GPUs are available on the peregrine and kestrel nodes through the peregrine-gpu
and kestrel-gpu
partitions.
There are three types of GPUs on these nodes:
peregrine-gpu
- Nvidia A100 80GB - 6 available
- Nvidia A100 40GB - 4 available
kestrel-gpu
- Nvidia GeForce RTX 3090 24GB - 12 available
How to use GPUs
To use GPUs in your SLURM job:
-
Add an additional SBATCH statement:
#SBATCH --gres=gpu:<type>:<number_of_gpus>
to your job script.- For A100 80GB, use
#SBATCH --gres=gpu:a100-sxm4-80gb:1
- For A100 40GB, use
#SBATCH --gres=gpu:nvidia_a100_3g.39gb:1
- For RTX 3090 24GB, use
#SBATCH --gres=gpu:3090:1
- For A100 80GB, use
-
Submit to the
peregrine-gpu
partition for A100s orkestrel-gpu
partition for the 3090s. -
Note that the number at the end of the SBATCH statement is the quantity of GPUs. In the statements above, we have requested for 1 GPU.
Adding the --gres
option to a Slurm script for a CPU-only code WILL NOT magically speed-up your code.

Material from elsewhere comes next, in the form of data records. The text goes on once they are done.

-- ==== Sys2Proof/Machine/PulseDetector.lean ====
section
/-! DEFINITION. Machine/PulseDetector.lean: `PULSE_INIT` and `DRAIN` (`41_pulse_detector.md`). -/

namespace Sys2Proof.Machine

/-- `PULSE_INIT()` (rule R100). -/
def execPulseInit (s : State) : Result :=
  whenPollIdle s <|
    if s.pdInit then .refused .initialisedTwice
    else .next { s with pulseQ := [], pdInit := true }

/-- One iteration of the loop of `DRAIN`, one atomic step (rules R101 and R105): return with fewer than two edges or no
room for a pulse (rule R104); drop a first edge that matches the idle level (rule R102); otherwise take the second,
whatever its direction (rule R107), and push the pulse. -/
def drainIteration (s : State) : State :=
  match qPop s.edgeQ with
  | none => s.setPoll .idle
  | some (first, behindFirst) =>
    match qPop behindFirst with
    | none => s.setPoll .idle
    | some (second, behindSecond) =>
      if qCount s.pulseQ = cfg.pulseQCap then s.setPoll .idle
      else if matchesIdle first s.erIdleLevel then (s.setEdgeQ behindFirst).setPoll .drain
      else ((s.setEdgeQ behindSecond).setPulseQ
        (qTryPush cfg.pulseQCap s.pulseQ (pulseOf first second)).2).setPoll .drain

/-- `DRAIN()` (rule R101): its check and the first iteration of its loop. `Machine.pollStep` takes the iterations that
follow, one a step, so that a `CAPTURE` may come between two (rule R105). -/
def execDrain (s : State) : Result :=
  whenPollIdle s <|
    if s.erInit && s.pdInit then .next (drainIteration s) else .refused .notInitialised

end Sys2Proof.Machine
end

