/-! ## Callbacks -/

/-- `70_reset_and_hazards.md` rule R183, `43_nec_decoder.md` rule R135: a callback runs inside the atomic step that
invokes it, with the lock held. One that never returns (`93_implementation_defined.md` U12) leaves POLL stuck there, the
lock held by it and nothing written that follows the callback, or an alarm spent and the lock held by ALARM; one that
invokes an operation of the block is refused. How the owner behaves is in the model's own field (log 14). -/
def Obligations.CallbackRunsUnderTheLock : Prop :=
  ∀ (s t : State) (e : TraceEntry), timeInRange s.time = true → t.trace = s.trace ++ [e] →
    (∀ sym : Symbol, s.turns = [] → s.poll = .execute sym → exec sym.toInstr s = .next t →
      s.ds.lock = .heldByPoll ∧ t.ds.lock = .heldByPoll ∧
      (s.owner = .neverReturns → step s = .next { s with
        trace := t.trace, poll := .stuck,
        ds := { s.ds with
          data := if sym = .one ∧ s.ds.step.toNat ≤ 31 then s.ds.data ||| (1#32 <<< s.ds.step.toNat) else s.ds.data } }) ∧
      (s.owner = .reenters → step s = .refused .callbackReenters)) ∧
    (∀ a rest, s.turns = .op (encode (.alarmFire a)) :: rest → exec (.alarmFire a) s = .next t →
      (s.owner = .neverReturns → step s = .next { s with
        turns := rest, alarms := s.alarms.erase a, trace := t.trace, ds := { s.ds with lock := .heldByAlarm } }) ∧
      (s.owner = .reenters → step s = .refused .callbackReenters))

/-- `93_implementation_defined.md` U12, `20_memory.md` rule R62: once a callback has never returned, POLL's or ALARM's,
"the lock stays held, so every later `ALARM_FIRE` is a no-op and POLL makes no step". No operation of POLL begins or goes
on; nothing is popped, decoded, initialised or observed any more. What still happens is CAP's and ENV's: an edge is
pushed, the pin and `TIME` move; and every alarm is only spent. -/
def Obligations.StuckCallbackKeepsTheLock : Prop :=
  ∀ s t : State, Inv s → s.decInit = true → s.poll = .stuck ∨ s.ds.lock = .heldByAlarm → step s = .next t →
    t.poll = s.poll ∧ t.ds = s.ds ∧ t.pulseQ = s.pulseQ ∧ t.trace = s.trace ∧
    t.erInit = s.erInit ∧ t.erIdleLevel = s.erIdleLevel ∧ t.erEnabled = s.erEnabled ∧ t.pdInit = s.pdInit ∧
    t.decInit = true ∧
    (t.edgeQ = s.edgeQ ∨ ∃ e, t.edgeQ = s.edgeQ ++ [e]) ∧
    (t.alarms = s.alarms ∨ ∃ a ∈ s.alarms, t.alarms = s.alarms.erase a) ∧
    (s.turns = [] → t = s) ∧
    (∀ i rest, i.wf = true → takerOf i = .pollOperation → s.turns = .op (encode i) :: rest → t = s)

/-! ## The machine as a whole -/

/-- A step runs the operation its turn requests, by the agent that takes it (`00_scope.md` rules R7, R9; the list of
turns is the model's, log 1); where a callback may be invoked, with an owner that returns. An operation of POLL waits while the alarm
context holds the lock (`20_memory.md` rule R62). -/
def Obligations.StepRunsRequestedOperation : Prop :=
  ∀ (s : State) (i : Instr) (rest : List Turn), timeInRange s.time = true → i.wf = true →
    s.turns = .op (encode i) :: rest →
    (takerOf i = .pollOperation → s.poll = .idle → (s.decInit = true → s.ds.lock ≠ .heldByAlarm) →
      step s = exec i { s with turns := rest }) ∧
    (takerOf i = .pollOperation → s.decInit = true → s.ds.lock = .heldByAlarm → step s = .next s) ∧
    (takerOf i = .pollOperation → s.poll ≠ .idle → step s = pollStep s) ∧
    (takerOf i = .alarm → s.owner = .returns → step s = exec i { s with turns := rest }) ∧
    (∀ d, i = .capture d → s.irIn ≠ d.toLevel →
      (s.erEnabled = true → ∀ t, s.lastCapture = some t → t.toNat < s.time.toNat) →
      step s = exec i { s with
        turns := rest, irIn := d.toLevel, levelSince := some s.time,
        lastCapture := if s.erEnabled = true then some s.time else s.lastCapture }) ∧
    (∀ sym, i = sym.toInstr → s.poll = .execute sym → s.owner = .returns →
      step s = match exec i { s with turns := rest } with
        | .next t => .next { t with poll := .release }
        | .fault r => .fault r
        | .refused r => .refused r)

/-- Every step keeps the invariant. -/
def Obligations.StepKeepsInvariant : Prop :=
  ∀ s t : State, Inv s → step s = .next t → Inv t

/-- Where the events come from (`43_nec_decoder.md` rule R135, `60_exceptions.md` rule R150): a step makes at most one
observation, at the `TIME` it leaves; `end_of_transmission` is emitted only while a message is open, and whenever one
closes; a message that stays open through one was interrupted by a `START`, unless the callback never returns (log
14); `new_command` is emitted only by POLL under its lock, at the 32nd bit, for a valid word, with `is_repeat` false;
the only error an observer ever sees is `CalibrationTimeout`, of a calibrating `EDGE_INIT`. -/
def Obligations.EventsOfOneStep : Prop :=
  ∀ s t : State, Inv s → step s = .next t →
    (t.trace = s.trace ∧ (MessageOpen s → MessageOpen t)) ∨
    ∃ e, t.trace = s.trace ++ [e] ∧ e.time = t.time ∧
      match e.what with
      | .event .endOfTransmission =>
        MessageOpen s ∧ (MessageOpen t → s.poll = .execute .start ∧ t.ds.step = 0 ∨ s.owner = .neverReturns) ∧
          (e.agent = .poll ∧ s.ds.lock = .heldByPoll ∨ e.agent = .alarm ∧ s.ds.lock = .free)
      | .event (.newCommand address command isRepeat) =>
        MessageOpen s ∧ MessageOpen t ∧ s.ds.step = 31 ∧ (t.ds.step = 32 ∨ s.owner = .neverReturns) ∧
          isRepeat = false ∧ e.agent = .poll ∧ s.ds.lock = .heldByPoll ∧ WordValid t.ds.data ∧ address = t.ds.data.extractLsb' 0 8 ∧
          command = t.ds.data.extractLsb' 16 8
      | .edgeInitOk level =>
        e.agent = .poll ∧ s.erInit = false ∧ t.erInit = true ∧ t.erIdleLevel = level ∧ (MessageOpen s → MessageOpen t)
      | .edgeInitFailed kind =>
        e.agent = .poll ∧ kind = .calibrationTimeout ∧ (∃ t0, s.poll = .calibrate t0) ∧ t.poll = .idle ∧
          t.erInit = false ∧ t.erEnabled = false ∧ t.ds = s.ds ∧ t.alarms = s.alarms ∧ (MessageOpen s → MessageOpen t)
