-- ==== Sys2Proof/Laws/Step.lean ====
section
/-! SUPPORT. Laws/Step.lean: everything one step of the machine can do, said once (`step_move`), and the same for each
operation a step can run, so that a statement over all steps is a case analysis and unfolds nothing. -/

namespace Sys2Proof.Machine

open Sys2Proof.Safety

theorem setTurns_self (s : State) : s.setTurns s.turns = s := rfl

/-- A step of a state whose `TIME` is in range is its next turn. -/
theorem step_eq {s : State} (h : timeInRange s.time = true) : step s = takeTurn s := by simp [step, h]

/-! ## Runs -/

theorem run_zero (s : State) : run 0 s = .next s := rfl

theorem run_succ_next {n : Nat} {s t : State} (h : step s = .next t) : run (n + 1) s = run n t := by
  simp only [run, Host.Core.run, show Sys2Proof.core.step s = .next t from h]; rfl

theorem run_succ_refused {n : Nat} {s : State} {r : Refusal} (h : step s = .refused r) : run (n + 1) s = .refused r := by
  simp only [run, Host.Core.run, show Sys2Proof.core.step s = .refused r from h]; rfl

/-! ## The operations -/

/-- `EDGE_INIT` that answers with a next state. -/
theorem execEdgeInit_cases {pin : Pin} {mode : IdleMode} {s t : State} (h : execEdgeInit pin mode s = .next t) :
    s.poll = .idle ∧ s.erInit = false ∧
      ((∃ l, t = finishEdgeInit l s) ∨ t = s.setPoll (.calibrate s.time)) := by
  obtain ⟨hp, h⟩ := whenPollIdle_next h
  split at h
  · cases h
  · rename_i hi
    refine ⟨hp, by simpa using hi, ?_⟩
    cases mode <;> cases h
    · exact .inl ⟨_, rfl⟩
    · exact .inl ⟨_, rfl⟩
    · exact .inr rfl

/-- `PULSE_INIT` that answers with a next state. -/
theorem execPulseInit_next {s t : State} (h : execPulseInit s = .next t) :
    s.poll = .idle ∧ s.pdInit = false ∧ t = { s with pulseQ := [], pdInit := true } := by
  obtain ⟨hp, h⟩ := whenPollIdle_next h
  split at h
  · cases h
  · rename_i hi
    cases h; exact ⟨hp, Bool.eq_false_iff.mpr hi, rfl⟩

/-- `DEC_INIT` that answers with a next state. -/
theorem execDecInit_next {s t : State} (h : execDecInit s = .next t) :
    s.poll = .idle ∧ s.decInit = false ∧ s.pdInit = true ∧
      t = { s with ds := initialDecoderState, alarms := [], decInit := true } := by
  obtain ⟨hp, h⟩ := whenPollIdle_next h
  split at h
  · cases h
  · rename_i hi
    split at h
    · cases h; exact ⟨hp, Bool.eq_false_iff.mpr hi, ‹_›, rfl⟩
    · cases h

/-- `DRAIN` that answers with a next state. -/
theorem execDrain_next {s t : State} (h : execDrain s = .next t) :
    s.poll = .idle ∧ s.erInit = true ∧ s.pdInit = true ∧ t = drainIteration s := by
  obtain ⟨hp, h⟩ := whenPollIdle_next h
  split at h
  · rename_i hi
    rw [Bool.and_eq_true] at hi
    cases h; exact ⟨hp, hi.1, hi.2, rfl⟩
  · cases h
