/-- MacrosClassifyAsNamed: the largest start. -/
theorem witness_macros : (BitVec.ofNat 64 (2 ^ 64 - 13501) : Time).toNat + 13500 < 2 ^ 64 := by decide

/-- ProcessHeadCompletes, ProcessRunsToItsEnd. -/
theorem witness_process :
    (ready.poll = .idle ∧ ready.owner = .returns ∧ ready.decInit = true ∧ ready.ds.lock = .free ∧ ready.turns = [] ∧
     timeInRange ready.time = true) ∧
    ({ ready with pulseQ := [⟨1, 1⟩] } : State).pulseQ.length < 2 ∧
    ({ ready with pulseQ := twoPulses } : State).pulseQ = ⟨1000, 9000⟩ :: ⟨14500, 560⟩ :: [] := by decide

/-- SymbolTakesThreeLockedSteps: each of its clauses. -/
theorem witness_locked_steps :
    (let s := { ready with poll := .acquire .start }
     timeInRange s.time = true ∧ s.turns = [] ∧ s.poll = .acquire .start ∧ s.ds.lock = .free) ∧
    (let s := { executing true 0 0 false with poll := .acquire .start }
     timeInRange s.time = true ∧ s.turns = [] ∧ s.poll = .acquire .start ∧ s.ds.lock ≠ .free) ∧
    (let s := { executing true 0 0 false with poll := .execute .start }
     s.poll = .execute .start ∧ s.owner = .returns ∧ (after (exec .start s)).isSome = true) ∧
    (let s := { executing true 0 0 false with poll := .release }
     s.poll = .release ∧ s.ds.lock = .heldByPoll) ∧
    (let s := { ready with poll := .release, ds := { ready.ds with lock := .heldByAlarm } }
     s.turns = [] ∧ s.decInit = true ∧ s.ds.lock = .heldByAlarm) ∧
    (let s := { ready with poll := .release }
     s.poll = .release ∧ s.ds.lock ≠ .heldByPoll) := by decide

/-- StartCompletes, IdleIgnoresAllButStart, FrameDeliversItsWord: Idle and Building under the lock. -/
theorem witness_start :
    MayExecute (executing true 0xB04 12 false) ∧ (executing true 0xB04 12 false).ds.isCancelled = true ∧
    MayExecute (executing false 4 5 false) ∧ (executing false 4 5 false).ds.isCancelled = false ∧
    Symbol.zero ≠ .start := ⟨⟨rfl, rfl⟩, rfl, ⟨rfl, rfl⟩, rfl, by decide⟩

/-- DataBitsFollowTheirRule at steps 30, 31 and 32, LastBitCompletesWord at step 31. -/
theorem witness_bits :
    MayExecute (executing false 0 30 false) ∧ (executing false 0 30 false).ds.step.toNat < 31 ∧
    MayExecute (executing false 0x7708FB04 31 false) ∧ (executing false 0x7708FB04 31 false).ds.step = 31 ∧
    31 < (executing false 0 32 true).ds.step.toNat ∧
    (0xF708FB04 : DataWord) = (0x7708FB04 : DataWord) ||| (1#32 <<< 31) :=
  ⟨⟨rfl, rfl⟩, by decide, ⟨rfl, rfl⟩, by decide, by decide, by decide⟩
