end Sys2Proof
end

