-- ==== Sys2Proof/Machine/Mem.lean ====
section
/-!
DEFINITION. The memory of the chip (20_memory.md R300 to R310, 10_state.md R85): one flat, byte-addressed space of
2^32 addresses. It is a list of cells in one canonical form: addresses strictly rising, every address below 2^32. An
address that is not listed holds no value that the spec states: `read` gives none there, a load sees the free byte
`Config.unwrittenByte` (U2), an instruction fetch stops (log entry 12).
-/

namespace Sys2Proof.Machine

/-- A range of addresses whose contents were lost at the moment `stamp`: what was listed there is gone, and a byte
read there before the next store is a free value of that moment (20_memory.md R310; 66_ebiu_sdc.md R1659). -/
structure Scrub where
  lo : Nat
  hi : Nat
  stamp : Nat
  deriving DecidableEq, Repr

/-- Memory: the listed cells, and the ranges that lost their contents, the newest first. -/
structure Mem where
  cells : List Host.Cell
  scrubs : List Scrub
  deriving DecidableEq, Repr

/-- No cell is listed: memory right after power-up (R310, R1928). -/
def Mem.empty : Mem := ⟨[], []⟩

/-- The byte listed at an address. -/
def cellsRead : List Host.Cell → Nat → Option Byte
  | [], _ => none
  | (a, b) :: cs, x => if x = a then some b else cellsRead cs x

/-- The list with `b` at address `x`, in the canonical form. -/
def cellsWrite : List Host.Cell → Nat → Byte → List Host.Cell
  | [], x, b => [(x, b)]
  | (a, c) :: cs, x, b =>
    if x < a then (x, b) :: (a, c) :: cs else if x = a then (x, b) :: cs else (a, c) :: cellsWrite cs x b

/-- Addresses strictly rising from `lo` on, all below 2^32. -/
def cellsWf : Nat → List Host.Cell → Bool
  | _, [] => true
  | lo, (a, _) :: cs => decide (lo ≤ a) && decide (a < 2 ^ 32) && cellsWf (a + 1) cs

/-- The canonical form. -/
def Mem.wf (m : Mem) : Bool := cellsWf 0 m.cells

/-- The byte at an address; none where nothing has been written. -/
def Mem.read (m : Mem) (a : Nat) : Option Byte := cellsRead m.cells a

/-- The moment at which address `a` last lost its contents; 0 when it never did. -/
def scrubStamp : List Scrub → Nat → Nat
  | [], _ => 0
  | c :: cs, a => if c.lo ≤ a ∧ a < c.hi then c.stamp else scrubStamp cs a

/-- The byte that a data access reads: the byte written last, else a free value (U2). -/
def Mem.load (m : Mem) (a : Nat) : Byte :=
  match m.read a with
  | some b => b
  | none => Config.unwrittenByte (scrubStamp m.scrubs a) a

/-- Store one byte. An address of 2^32 or more does not exist: nothing is stored. -/
def Mem.store (m : Mem) (a : Nat) (b : Byte) : Mem :=
  if a < 2 ^ 32 then { m with cells := cellsWrite m.cells a b } else m

/-- Bytes stored from `a` up. -/
def Mem.placeBytes (m : Mem) (a : Nat) : List Byte → Mem
  | [] => m
  | b :: bs => Mem.placeBytes (m.store a b) (a + 1) bs

/-- Little-endian load of `n` bytes from `a` up (20_memory.md R330). -/
def Mem.loadN (m : Mem) (a : Nat) : Nat → Nat
  | 0 => 0
  | n + 1 => (m.load a).toNat + 256 * Mem.loadN m (a + 1) n

/-- Little-endian store of the low `n` bytes of `v` from `a` up (20_memory.md R330). -/
def Mem.storeN (m : Mem) (a : Nat) : Nat → Nat → Mem
  | 0, _ => m
  | n + 1, v => Mem.storeN (m.store a (BitVec.ofNat 8 v)) (a + 1) n (v / 256)

/-- The `n` bytes from `a` up as an instruction fetch reads them; none if one of them holds no stated value. -/
def Mem.fetchN (m : Mem) (a : Nat) : Nat → Option (List Byte)
  | 0 => some []
  | n + 1 =>
    match m.read a with
    | none => none
    | some b => (Mem.fetchN m (a + 1) n).map (b :: ·)

/-- The contents of the addresses `lo` to `hi - 1` are lost at the moment `stamp`. -/
def Mem.scrub (m : Mem) (lo hi stamp : Nat) : Mem :=
  { cells := m.cells.filter fun c => decide (c.1 < lo ∨ hi ≤ c.1), scrubs := ⟨lo, hi, stamp⟩ :: m.scrubs }

end Sys2Proof.Machine
end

Only software/code that has been explicitly written to run on GPUs can benefit from GPUs.
Requesting a GPU for a CPU-only code will waste resources and might as well lower down the priority of your future jobs.
The GPU type must be specified in the SLURM script.
It is not possible to mix and match GPU types in a single job.
Do not ask for multiple GPUs if your codes is only written to use a single GPU.
Doing so will waste resources and might as well lower down the priority of your future jobs.
CPU-GPU ratio
On the peregrine nodes, the ratio of CPUs to GPUs is 6:1. So, your job can request 6 CPU cores for 1 GPU.
Monitor GPU Usage
After you submit your GPU job via sbatch
command, you can monitor the GPU usage to check the memory usage of one or more GPUs in your job.
Use the following command to get GPU usage of your job:
sgpu <your-jobid-here>
The above command runs within your job’s resource allocation. Though the resources required for this task are not too high, and should not impact your job performance, it is recommened to use this on an “as needed” basis, and not in a script which runs it in a loop.